Proses titrasi harus dilakukan sesegera mungkin, hal ini disebabkan sifat I2 yang
mudah menguap. Segera dititrasi dengan larutan natrium tiosulfat 0,005 N sampai
warna coklat muda/kuning muda. Kemudian ditambahkan dengan 2 mL amilum 1
% dan titrasi dilanjutkan kembali sampai warna biru tepat menghilang. Pada titik
akhir titrasi iod yang terikat juga hilang bereaksi dengan titran sehingga warna
biru mendadak hilang dan perubahannya sangat jelas. Titik akhir titrasi iodometri
ialah apabila warna biru telah hilang.
Setelah melalui perhitungan di dapat kadar KIO3 sampel A adalah 23,19 ppm
sedangkan kadar KIO3 sampel B adalah 15,34 ppm. Berdasarkan SNI 01-3556-2000
kandungan kalium iodat minimal 30-80 ppm (mgKIO3/kg garam). Hasil ini
menandakan bahwa kandungan garam kedua sampel tersebut belum memenuhi
standar ketetapan SNI 01-3556-2000.
H. Kesimpulan
Larutan Na2S2O3 digunakan sebanyak 6,5 ml untuk sampel garam dapur A dan
sebanyak 4,3 ml untuk sampel garam dapur B.. Titik akhir titrasi terjadi saat larutan
titrat kehilangan warna biru.
Penentuan kadar iodium dalam garam dilakukan dengan metode iodometri karena
iodium akan dihasilkan dari reaksi redoks oleh Na2S2O3. Kadar Iodium garam A
adalah 23,19 ppm, dan garam B memiliki kadar iodium 15,34 ppm.

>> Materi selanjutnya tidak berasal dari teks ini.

-- ==== Sys2Proof/Certificates/Slice0/Obligations.lean ====
section
/-! DEFINITION. The statements about GIFASM. Each cites the rules of spec/ it formalises. -/

namespace Sys2Proof.Claims

open Sys2Proof.Machine

/-- Alpha other than 0xFF in bits [31:24] (R40). -/
def translucent (e : Word) : Bool := e.extractLsb' 24 8 != 0xFF

/-- The first translucent entry, 0 without one (R124). -/
def firstTranslucent (es : List Word) : Byte :=
  if es.any translucent then BitVec.ofNat 8 (es.findIdx translucent) else 0

/-- The 13 + 3N bytes of HEADER, from FRAME_MAX, log2 of the palette length and the palette (R86 to R89). -/
def headerStream (frameMax : Word) (k : Nat) (es : List Word) : List Byte :=
  [0x47, 0x49, 0x46, 0x38, 0x39, 0x61,
    frameMax.extractLsb' 0 8, frameMax.extractLsb' 8 8, frameMax.extractLsb' 16 8, frameMax.extractLsb' 24 8,
    BitVec.ofNat 8 (0xF0 + (k - 1)), 0x00, 0x00]
  ++ es.flatMap (fun e => [e.extractLsb' 0 8, e.extractLsb' 8 8, e.extractLsb' 16 8])

/-- The 19 bytes of LOOPEXT (R90). -/
def loopStream (count : Half) : List Byte :=
  [0x21, 0xFF, 0x0B, 0x4E, 0x45, 0x54, 0x53, 0x43, 0x41, 0x50, 0x45, 0x32, 0x2E, 0x30, 0x03, 0x01,
    count.extractLsb' 0 8, count.extractLsb' 8 8, 0x00]

/-- The width or height field: (max - min) mod 2^16, here on naturals (R92, R153). -/
def sizeField (lo hi : Nat) : Half := BitVec.ofNat 16 (2 ^ 16 + hi - lo)

/-- The 19 bytes of FRAME (R91 to R93). -/
def frameStream (s : State) : List Byte :=
  let w := sizeField (s.frameMin.toNat % 2 ^ 16) (s.frameMax.toNat % 2 ^ 16)
  let h := sizeField (s.frameMin.toNat / 2 ^ 16) (s.frameMax.toNat / 2 ^ 16)
  [0x21, 0xF9, 0x04, if s.tflag then 0x01 else 0x00, s.delay.extractLsb' 0 8, s.delay.extractLsb' 8 8, s.tidx, 0x00,
    0x2C, s.frameMin.extractLsb' 0 8, s.frameMin.extractLsb' 8 8, s.frameMin.extractLsb' 16 8,
    s.frameMin.extractLsb' 24 8, w.extractLsb' 0 8, w.extractLsb' 8 8, h.extractLsb' 0 8, h.extractLsb' 8 8, 0x00,
    BitVec.ofNat 8 s.mcs.toNat]

/-- The bytes of FRAME_END: the held bytes as a sub-block, if there are any, then the terminator (R156, R172). -/
def flushStream (s : State) : List Byte :=
  (if s.sbCnt = 0 then [] else s.sbCnt :: s.sbBuf.toList.take s.sbCnt.toNat) ++ [0x00]

/-- The 256 bytes of the PUSH of b that fills the buffer (R171). -/
def fullBlock (s : State) (b : Byte) : List Byte := 0xFF :: (s.sbBuf.toList.take 254 ++ [b])

/-- Payload bytes as sub-blocks of 255, the last one shorter unless it is full (R94, R173); `fuel` bounds their number. -/
def subBlocks (fuel : Nat) (bs : List Byte) : List Byte :=
  match fuel with
  | 0 => []
  | n + 1 => if bs = [] then [] else
      BitVec.ofNat 8 (min bs.length 255) :: (bs.take 255 ++ subBlocks n (bs.drop 255))

/-- One frame's image data: its sub-blocks and the terminator (R94). -/
def imageData (bs : List Byte) : List Byte := subBlocks bs.length bs ++ [0x00]

/-- The host-written registers, every byte of the palette, and what belongs to the host are the same in both. -/
def SameHostSide (s t : State) : Prop :=
  t.frameCount = s.frameCount ∧ t.delayCount = s.delayCount ∧ t.loopCount = s.loopCount ∧ t.palLen = s.palLen ∧
  t.frameMin = s.frameMin ∧ t.frameMax = s.frameMax ∧ t.delay = s.delay ∧
  (∀ a, t.palette.readByte a = s.palette.readByte a) ∧ t.reads = s.reads ∧ t.agenda = s.agenda

/-- The phases a command may end in (R201), when it is not cut by a stall. -/
def phasesAfter (s : State) (i : Instr) : List Phase :=
  match i, s.phase with
  | .nop, p => [p]
  | .abort, _ => [.idle]
  | _, .error => [.error]
  | .start, .idle => [.hdr, .error]
  | .start, .done => [.hdr, .error]
  | .header, .hdr => [if 1 < s.fcL.toNat then .loop else .frm, .error]
  | .loopext, .loop => [.frm, .error]
  | .frame, .frm => [.data, .error]
  | .push _, .data => [.data, .error]
  | .frameEnd, .data => [if s.framesDone.toNat + 1 < s.fcL.toNat then .frm else .trl, .error]
  | .trailer, .trl => [.done, .error]
  | _, _ => [.error]

/-- The checks of START pass (R190). -/
def StartPasses (s : State) : Prop :=
  s.frameCount = s.delayCount ∧ s.frameCount ≠ 0 ∧ ∃ k, 1 ≤ k ∧ k ≤ 8 ∧ s.palLen.toNat = 2 ^ k

/-- The error START raises for these frames and delays, if its checks fail (R190); the counts fit their registers. -/
def beginError (frames : List HostFrame) (delays : List Nat) : Option ErrKind :=
  if frames.length ≠ delays.length then some .frameDelayCountMismatch
  else if frames = [] then some .emptyAnimation
  else if (firstPalette frames).length ∈ [2, 4, 8, 16, 32, 64, 128, 256] then none
  else some .paletteLengthError

/-- One frame of EncodeAll as it leaves in the stream whose latches u holds: its frame header, from its own bounds modulo
2^16 and delay, and its compressed bytes as image data (R96, R99). -/
def encodedFrame (compress : BitVec 4 → List Byte → List Byte) (u : State) (f : HostFrame) (delay : Nat) : List Byte :=
  frameStream { u with
    frameMin := BitVec.ofNat 32 (f.minY % 2 ^ 16 * 2 ^ 16 + f.minX % 2 ^ 16)
    frameMax := BitVec.ofNat 32 (f.maxY % 2 ^ 16 * 2 ^ 16 + f.maxX % 2 ^ 16)
    delay := BitVec.ofNat 16 delay }
  ++ imageData (compress u.mcs f.indices)

/-- The canvas of EncodeAll: frame 0's maximum bound (R99, R122). -/
def canvas (frames : List HostFrame) : Word :=
  match frames with
  | [] => 0
  | f :: _ => BitVec.ofNat 32 (f.maxY % 2 ^ 16 * 2 ^ 16 + f.maxX % 2 ^ 16)

/-- t is the state n steps after s. -/
def Steps : Nat → State → State → Prop
  | 0, s, t => t = s
  | n + 1, s, t => ∃ u, step s = .next u ∧ Steps n u t

end Sys2Proof.Claims

open Sys2Proof Sys2Proof.Machine Sys2Proof.Claims

/-! ## Encoding -/

/-- R80 to R85: every command word has one meaning, and every command one word. -/
def Obligations.DecodeAndEncodeAgree : Prop :=
  ∀ (w : Word) (i : Instr), i.wellFormed = true → (decode w = .ok i ↔ encode i = w)

/-- R80, R81: a word decodes exactly when its fields are legal, and then to a command with that opcode and operand; any
other word, outside ERROR, raises IllegalCommand, and in ERROR every word but NOP and ABORT is ignored. -/
def Obligations.IllegalWordsRaiseIllegalCommand : Prop :=
  (∀ w : Word, (∃ i, decode w = .ok i) ↔
    (w.toNat % 2 ^ 8 ≤ 8 ∧ w.toNat / 2 ^ 16 = 0 ∧ (w.toNat % 2 ^ 8 = 5 ∨ w.toNat / 2 ^ 8 % 2 ^ 8 = 0))) ∧
  (∀ (w : Word) (i : Instr), decode w = .ok i → (opcode i).toNat = w.toNat % 2 ^ 8 ∧
    (immOf i).toNat = w.toNat / 2 ^ 8 % 2 ^ 8) ∧
  (∀ (s : State) (w : Word) (rest : List Move), s.agenda = .access (.write 0x000 .bits32 w) :: rest → s.busy = false →
    (∀ i, decode w ≠ .ok i) → s.phase ≠ .error →
    step s = .next { s with agenda := rest, err := .illegalCommand, phase := .error }) ∧
  (∀ (s : State) (w : Word) (rest : List Move), s.agenda = .access (.write 0x000 .bits32 w) :: rest → s.busy = false →
    s.phase = .error → w ≠ 0 → w ≠ 8 → step s = .next { s with agenda := rest })

/-- R82: words written out from the opcode map decode to the commands they stand for, and reserved ones to none. -/
def Obligations.OpcodeMapWordsDecode : Prop :=
  decodeTableWord 32 0x00000000 = some .nop ∧ decodeTableWord 32 0x00000001 = some .start ∧
  decodeTableWord 32 0x00000002 = some .header ∧ decodeTableWord 32 0x00000003 = some .loopext ∧
  decodeTableWord 32 0x00000004 = some .frame ∧ decodeTableWord 32 0x00009305 = some (.push 0x93) ∧
  decodeTableWord 32 0x00000006 = some .frameEnd ∧ decodeTableWord 32 0x00000007 = some .trailer ∧
  decodeTableWord 32 0x00000008 = some .abort ∧ decodeTableWord 32 0x00000009 = none ∧
  decodeTableWord 32 0x00010000 = none ∧ decodeTableWord 32 0x00000102 = none

/-! ## Sequencing -/

/-- R34, R200: a host write to CMD of a word that decodes runs that command, at the state with the write done; and the
word placed by withFetchWord is the next one run. -/
def Obligations.CmdWriteRunsDecodedCommand : Prop :=
  (∀ (s : State) (w : Word) (i : Instr) (rest : List Move),
    s.agenda = .access (.write 0x000 .bits32 w) :: rest → decode w = .ok i →
    step s = exec i { s with agenda := rest }) ∧
  (∀ (s : State) (i : Instr), step (s.withFetchWord 32 (encode i).toNat) = exec i s)

/-- R200 (code 5 of R220): outside ERROR a command in a phase that does not admit it raises SequenceError and does
nothing else. -/
def Obligations.OutOfPhaseRaisesSequenceError : Prop :=
  ∀ (i : Instr) (s : State), s.busy = false → s.phase ≠ .error → legalIn i s.phase = false →
    exec i s = .next { s with err := .sequenceError, phase := .error }

/-- R200, R261, R226 (1): no command and no host write is taken while BUSY = 1. -/
def Obligations.BusyBlockFaultsOnWrites : Prop :=
  (∀ (i : Instr) (s : State), s.busy = true → exec i s = .fault .hazard) ∧
  (∀ (s : State) (off : Offset) (v : Word) (rest : List Move), s.busy = true → off.toNat % 4 = 0 →
    s.agenda = .access (.write off .bits32 v) :: rest → step s = .fault .hazard) ∧
  (∀ (s : State) (rest : List Move), s.busy = true → s.agenda = .access (.read 0x004 .bits32) :: rest →
    step s = .next { s with agenda := rest, reads := s.reads ++ [s.statusWord] })

/-- R224: in ERROR every command but NOP and ABORT changes nothing, and register writes still store. -/
def Obligations.ErrorPhaseIgnoresCommands : Prop :=
  (∀ (i : Instr) (s : State), s.busy = false → s.phase = .error → i ≠ .nop → i ≠ .abort → exec i s = .next s) ∧
  (∀ (s : State) (w : Word) (rest : List Move), s.busy = false → s.phase = .error → w ≠ 0x00000000 → w ≠ 0x00000008 →
    s.agenda = .access (.write 0x000 .bits32 w) :: rest → step s = .next { s with agenda := rest }) ∧
  (∀ (s : State) (v : Word) (rest : List Move), s.busy = false → s.phase = .error →
    (s.agenda = .access (.write 0x008 .bits32 v) :: rest → step s = .next { s with agenda := rest, frameCount := v }) ∧
    (s.agenda = .access (.write 0x00C .bits32 v) :: rest → step s = .next { s with agenda := rest, delayCount := v }) ∧
    (s.agenda = .access (.write 0x010 .bits32 v) :: rest → step s = .next { s with agenda := rest, loopCount := v }) ∧
    (s.agenda = .access (.write 0x014 .bits32 v) :: rest → step s = .next { s with agenda := rest, palLen := v }) ∧
    (s.agenda = .access (.write 0x018 .bits32 v) :: rest → step s = .next { s with agenda := rest, frameMin := v }) ∧
    (s.agenda = .access (.write 0x01C .bits32 v) :: rest → step s = .next { s with agenda := rest, frameMax := v }) ∧
    (s.agenda = .access (.write 0x020 .bits32 v) :: rest →
      step s = .next { s with agenda := rest, delay := BitVec.ofNat 16 v.toNat }) ∧
    (∀ i : Fin 256, s.agenda = .access (.write (BitVec.ofNat 12 (0x400 + 4 * i.val)) .bits32 v) :: rest →
      ∃ m, step s = .next { s with agenda := rest, palette := m } ∧ m.readEntry i.val = some v))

Sehingga, rata-
rata kadar KIO3 kedua sampel tersebut adalah 19,26 ppm, yang artinya kadar tersebut
belum mencukupi/ belum memenuhi standar SNI 01-3556-2000 yaitu kandungan
kalium iodat minimal 30-80 ppm (mgKIO3/kg garam).
Daftar Pustaka
Akhiruddin, Muhammad. 2011. Analisis Kadar Kalium Iodat (Kio3) dalam Garam Dapur
dengan Menggunakan Metode Iodometri yang Beredar di Pasar Ujung Batu Kabupaten
Rokan Hulu. Pekanbaru: Uin-Suska.Ac.Id.
Lutfiana, Dewi Ulfa. 2017. Praktikum Kerja Mandiri (PKM) Penetapan Kadar Iodium pada
Garam dengan Metode Iodometri. Yogyakarta: Universitas Islam Indonesia.